3. Checking if all elements in a range satisfy a condition:

   std::vector<int> numbers{1, 2, 3, 4, 5};
   
   bool all_positive = std::ranges::all_of(numbers, [](int n){ return n > 0; });
   
   std::cout << std::boolalpha << all_positive;
   
   // Output: true
   

4. Counting the occurrences of a value in a range:

   std::vector<int> numbers{1, 2, 2, 3, 2, 4, 5};
   
   auto count = std::ranges::count(numbers, 2);
   
   std::cout << count;
   
   // Output: 3
   Finding the maximum element in a range:
   std::vector<int> numbers{1, 2, 3, 4, 5};
   
   auto max_element = std::ranges::max_element(numbers);
   
   std::cout << *max_element;
   
   // Output: 5
   

5. Sorting a range in ascending order:

   std::vector<int> numbers{5, 3, 1, 4, 2};
   
   std::ranges::sort(numbers);
   
   for (int n : numbers) {
       std::cout << n << ' ';
   }
   
   // Output: 1 2 3 4 5
   

6. Reversing the order of elements in a range:

   std::vector<int> numbers{1, 2, 3, 4, 5};
   
   std::ranges::reverse(numbers);
   
   for (int n : numbers) {
       std::cout << n << ' ';
   }
   
   // Output: 5 4 3 2 1
   

7. Checking if any element in a range satisfies a condition:

   std::vector<int> numbers{1, 2, 3, 4, 5};
   
   bool has_even = std::ranges::any_of(numbers, [](int n){ return n % 2 == 0; });
   
   std::cout << std::boolalpha << has_even;
   
   // Output: true
   

8. Taking the first 3 elements from a range:

   std::vector<int> numbers{1, 2, 3, 4, 5};
   
   auto first_three = numbers | std::views::take(3);
   
   for (int n : first_three) {
       std::cout << n << ' ';
   }
   
   // Output: 1 2 3
   

9. Skipping the first 2 elements in a range:

   std::vector<int> numbers{1, 2, 3, 4, 5};
   
   auto skip_two = numbers | std::views::drop(2);
   
   for (int n : skip_two) {
       std::cout << n << ' ';
   }
   
   // Output: 3 4 5
   

10. Checking if two ranges are equal:

    std::vector<int> numbers1{1, 2, 3};
    std::vector<int> numbers2{1, 2, 3};
    
    bool equal = std::ranges::equal(numbers1, numbers2);
    
    std::cout << std::boolalpha << equal;
    
    // Output: true
    

11. Applying a function to each element in a range and storing the results:

    std::vector<int> numbers{1, 2, 3, 4, 5};
    std::vector<int> doubled_numbers;
    
    std::ranges::transform(numbers, std::back_inserter(doubled_numbers), [](int n){ return n * 2; });
    
    for (int n : doubled_numbers) {
        std::cout << n << ' ';
    }
    
    // Output: 2 4 6 8 10
    

12. Checking if a range is sorted in ascending order:

    std::vector<int> numbers{1, 2, 3, 4, 5};
    
    bool is_sorted = std::ranges::is_sorted(numbers);
    
    std::cout << std::boolalpha << is_sorted;
    
    // Output: true
    

13. Finding the first occurrence of a value in a range:

    std::vector<int> numbers{1, 2, 3, 4, 5};
    
    auto iter = std::ranges::find(numbers, 3);
    
    if (iter != numbers.end()) {
        std::cout << *iter;
    } else {
        std::cout << "Not found";
    }
    
    // Output: 3
    

Conclusion

Ranges in C++20 provide a powerful and expressive way to work with sequences of elements.

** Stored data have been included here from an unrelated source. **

-- ==== Sys2Proof/Machine/Converters.lean ====
section
/-! DEFINITION. The converters: slices, rotation and failure, references, scans, buffers, alarms, the site-trigger and the
house converter (09_converters.md). Samples and measurements are the commands' operands. -/

namespace Sys2Proof.Machine

/-- One step of a slice toward its measurement, and its trim (R291). `pos` positions share the frame of 16 clocks.
Log: DEDUCED notes/assumptions/29.md. -/
def sliceStep (r : Rotation) (pos least : Nat) (c : Slice) : Slice :=
  let g2 : Int := (r.shadow.map fun e => e.2 * e.2).sum
  let dg : Int := (r.shadow.map fun e => e.1 * e.2).sum
  -- |Δt| exceeds half a trim step of 1/64 clock, an instant lasting 16/pos clocks
  let far := decide ((least : Int) ≤ g2) && decide (g2 * pos < 2 * 64 * 16 * (dg.natAbs : Int))
  let trim := if far then c.trim + dg.sign else c.trim
  let off := c.off + truncDiv (r.off - c.off) 8
  let gain := ((c.gain : Int) + truncDiv ((r.gain : Int) - c.gain) 8).toNat
  let bad := decide (1024 < r.off.natAbs) || decide (r.gain * 10 < 0x8000 * 9) || decide (0x8000 * 11 < r.gain * 10) ||
    decide (63 < trim.natAbs) || decide (8 < r.residual)
  { off := off, gain := gain, trim := trim, bad := if bad then c.bad + 1 else 0 }

/-- The delivered result of a slice's raw result `x`, limited to a code range (R289). -/
def sliceCode (c : Slice) (least most x : Int) : Int :=
  clampInt least most (roundRat (((x : Rat) - (c.off : Rat) / 16) * (c.gain : Rat) / 32768))

/-- The number of a converter's slices. -/
def convSize (c : Fin 4) : Nat := if c.val < 2 then 5 else 3

/-- The code that a spare field gives for no spare (R303). -/
def noSpare (c : Fin 4) : Nat := if c.val < 2 then 7 else 3

/-- A result value of summed samples (R305). -/
def scanValue (shift : Nat) (codes : List Nat) : Nat :=
  if shift = 0 then codes.sum else (codes.sum + 2 ^ (shift - 1)) / 2 ^ shift

namespace State

/-! ### Places: a tile's converters, or the house converter (R284) -/

/-- The converters of a tile, or of the house. -/
def adc (s : State) (u : Option (Fin 64)) : Adc :=
  match u with
  | some n => (s.tile n).adc
  | none => s.house

/-- Change the converters of a tile, or of the house. -/
def modAdc (s : State) (u : Option (Fin 64)) (f : Adc → Adc) : State :=
  match u with
  | some n => s.modTile n fun t => { t with adc := f t.adc }
  | none => { s with house := f s.house }

/-- Converter `c`: 0 F0, 1 F1, 2 scan of a tile; 3 the house converter. -/
def convOf (s : State) (u : Option (Fin 64)) (c : Fin 4) : Conv :=
  match c.val with
  | 0 => (s.adc u).conv[0]
  | 1 => (s.adc u).conv[1]
  | _ => (s.adc u).conv[2]

/-- Replace converter `c`. -/
def setConv (s : State) (u : Option (Fin 64)) (c : Fin 4) (v : Conv) : State :=
  s.modAdc u fun a => { a with conv :=
    match c.val with
    | 0 => a.conv.set 0 v
    | 1 => a.conv.set 1 v
    | _ => a.conv.set 2 v }

/-- The field that names the spare, its instance, and the failed-slice field of a converter (R303, R321). -/
def spareFld (c : Fin 4) : Fld :=
  match c.val with
  | 0 => R.ADC_SLICES_spare_f0
  | 1 => R.ADC_SLICES_spare_f1
  | 2 => R.ADC_SLICES_spare_scan
  | _ => R.HOUSE_STATUS_spare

They simplify code by replacing manual loops and iterator manipulation with a higher-level, composable abstraction. Ranges offer improved code readability, reusability, and performance. They enable a more functional programming style in C++, making code more concise and expressive.

As you explore C++20 and beyond, consider incorporating ranges into your code to harness their benefits and streamline your development process.

I hope this article provides a clear understanding of what ranges are in C++20 and how they can simplify your code. Happy coding!